« Sur la route de Mazagan » défie la fugacité du temps


Par : Sofia NOUSSI
Chercheuse

Mustapha Jmahri, un homme de lettres dont l’écriture exhume et ressuscite la mémoire d’El Jadida, nous invite, dans son nouveau recueil « Sur la route de Mazagan », à arpenter le temps et l’espace de la cité portuaire marocaine, et plus particulièrement de ses faubourgs. À travers une série de nouvelles qui capturent les trajectoires de personnages enracinés dans une terre mazaganaise riche d’histoires et fertile en vécus, l’auteur porte son regard sur ceux que l’Histoire laisse en marge, ces « petites gens » aux vies modestes, vulnérables et affectées par la précarité.
Sous sa plume, la terroir mazaganais ou jdidi s’érige en un théâtre fascinant, truffé de drames intimes, et nous convie à suivre le sillage des destins singuliers. Du mystérieux vieux visiteur en quête d’un amour de jeunesse dans un cimetière marin oublié aux litiges d’un ancien combattant en Indochine, en passant par l’absurde tragédie d’un chien affamé, ces anecdotes locales inspirent une réflexion sur la fugacité du temps et la menace de l’anonymat. En effet, ses personnages vivent, éprouvent des émotions, doutent, se trompent, et c’est précisément pour cela qu’on y croit.
Dans le récit, l’humour colore le quotidien, noir parfois, tendre souvent, mais jamais forcé. On se délecte d’une prose fluide capable de transformer, à la manière d’une madeleine proustienne, une mandarine partagée dans un dortoir ou le cri d’un enfant dans une ruelle en moments qui se tatouent dans les esprits et résonnent longtemps.
Lieu omniprésent dans l’œuvre de Jmahri, Mazagan y jouit d’une place prépondérante. C’est une ville qui s’étend, qui se métamorphose, et dont la mémoire hante chaque page et chaque ligne. En établissant un pont entre un temps révolu et les fulgurances du présent, l’auteur réussit à rendre universelle une atmosphère spécifique, empreinte d’une chaleur humaine qui caractérise son écriture.

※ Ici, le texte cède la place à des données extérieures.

-- ==== Sys2Proof/Machine/HostCmd.lean ====
section
/-! DEFINITION. The meanings of the host command rows (40_host_commands.md): START, EOI, ABORT, PUSH, POP, WR_CONFIG,
WR_OUT_LIMIT, WR_CRC_EXPECT, RD_REG. What a read returns goes to `rdata` (log 8). -/

namespace Sys2Proof.Machine

/-- START (R102). -/
def execStart (s : State) : Out :=
  .next
    { s.clearStream with
      ctl := { s.ctl with allow := s.allowRfcDist, lim := s.ctl.outLimit }
      top := .running }

/-- EOI (R103). -/
def execEoi (s : State) : Out :=
  match s.top with
  | .running => .next { s with eoiSeen := true }
  | .idle => .next s
  | .done => .next s
  | .failed => .next s

/-- ABORT (R104). -/
def execAbort (s : State) : Out :=
  .next { s.clearStream with top := .idle }

/-- A push while RUNNING (R105). -/
def pushRunning (b : Byte) (s : State) : State :=
  if s.eoiSeen then s.fail .inAfterEoi
  else if s.inFull then s.fail .inOverrun
  else { s with inp := { s.inp with fifo := s.inp.fifo ++ [b] } }

/-- PUSH (R105): a byte pushed while not RUNNING is dropped. -/
def execPush (b : Byte) (s : State) : Out :=
  match s.top with
  | .running => .next (pushRunning b s)
  | .idle => .next { s with inDrop := true }
  | .done => .next { s with inDrop := true }
  | .failed => .next { s with inDrop := true }

/-- POP (R106): 0x100 and the oldest byte, or 0 where there is none. -/
def execPop (s : State) : Out :=
  match s.out.fifo with
  | b :: rest => .next { s with out := { s.out with fifo := rest }, rdata := 0x100 ||| b.setWidth 32 }
  | [] => .next { s with rdata := 0 }

/-- WR_CONFIG (R107): CONFIG <- v & 0x3. -/
def execWrConfig (v : Word) (s : State) : Out :=
  .next { s with ctl := { s.ctl with config := v.setWidth 2 } }

/-- WR_OUT_LIMIT (R107). -/
def execWrOutLimit (v : Word) (s : State) : Out :=
  .next { s with ctl := { s.ctl with outLimit := v } }

/-- WR_CRC_EXPECT (R107). -/
def execWrCrcExpect (v : Word) (s : State) : Out :=
  .next { s with crc := { s.crc with expect := v } }

/-- RD_REG (R108). -/
def execRdReg (k : BitVec 5) (s : State) : Out :=
  .next { s with rdata := s.readReg k.toNat }

end Sys2Proof.Machine
end

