-- ==== Sys2Proof/Machine/Core.lean ====
section
/-! DEFINITION. The machine behind Host/Core.lean. -/

def Sys2Proof.core : Host.Core := { State := Sys2Proof.Machine.State, Fault := Sys2Proof.Machine.Fault,
                                    Refusal := Sys2Proof.Machine.Refusal, step := Sys2Proof.Machine.step,
                                    reset := Sys2Proof.Machine.State.reset }
end

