/-- Phases that read aligned fields start with BITCNT = 0 (R63, R64). -/
def Obligations.AlignedPhasesStartAligned : Prop :=
  ∀ s t : State, s.ReaderInv → infStep s = .next t → t.phase ≠ s.phase →
    (t.phase = .storedHdr ∨ t.phase = .trailer) → t.inp.cnt = 0 ∧ t.inp.buf = 0

/-- The interrupt line: CONFIG.IRQ_EN with STATE DONE or FAILED, as STATUS.IRQ reads it; a START, an ABORT, a reset or
a write of IRQ_EN = 0 leaves it 0 (R219). -/
def Obligations.InterruptLine : Prop :=
  (∀ s : State,
    (s.irq = true ↔ s.ctl.config.getLsbD 0 = true ∧ (s.top = .done ∨ s.top = .failed)) ∧
    s.status.getLsbD 6 = s.irq) ∧
  (∀ (s t : State) (v : Word), v.getLsbD 0 = false →
    exec .start s = .next t ∨ exec .abort s = .next t ∨ exec (.wrConfig v) s = .next t → t.irq = false) ∧
  ∀ cfg : Config, (State.resetWith cfg).irq = false

/-- The register views after reset, from any state by the platform's reset input: STATUS 0x20, ADLER 1, CRC_STATUS 1
(as R41 says against the flag table of R22: log 21) and 0 for every other register, with the FIFO depths in the range R7
gives them (R227). -/
def Obligations.ResetViews : Prop :=
  ∀ (s : State) (rest : List Turn), s.agenda = .reset :: rest → s.cfg.wf = true →
    ∃ t, step s = .next t ∧ t.top = .idle ∧ t.out.s1 = 1 ∧ t.crc.reg = 0xFFFFFFFF ∧ t.inp.fifo = [] ∧ t.out.fifo = [] ∧
      t.readReg 2 = 0x20 ∧ t.readReg 10 = 1 ∧ t.readReg 20 = 1 ∧
      ∀ k, k < 32 → k ≠ 2 → k ≠ 10 → k ≠ 20 → t.readReg k = 0

/-- Instances share nothing: a step of one leaves every other as it is and does not depend on them (R224). -/
def Obligations.InstancesIndependent : Prop :=
  ∀ (sys sys' : List State) (k j : Nat), systemStep k sys = some sys' →
    (j ≠ k → sys'[j]? = sys[j]?) ∧
    ∀ other : List State, other[k]? = sys[k]? → ∃ o', systemStep k other = some o' ∧ o'[k]? = sys'[k]?
end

Une chaleur qui réconforte si bien qu’elle émeut.
Guidé par le fil de la mémoire, ce recueil est avant tout un acte de fidélité envers des gens humbles, envers une ville si chère au cœur de l’auteur, envers ce que la vie ordinaire recèle de mystère, d’absurde, de malheur et d’émotion quand on daigne la contempler. C’est un hommage qui vibre au rythme de la résilience humaine et cherche à saisir l’âme d’une ville à travers le prisme de ceux qui l’ont habitée.
« Sur la route de Mazagan » illustre une galerie de silhouettes dont les histoires méritent d’être racontées, et constitue, par-là, une invitation à ralentir le pas pour mieux observer et redécouvrir ce qui nous entoure et, in fine, pour mieux comprendre ce qui nous unit plutôt que ce qui nous désunit.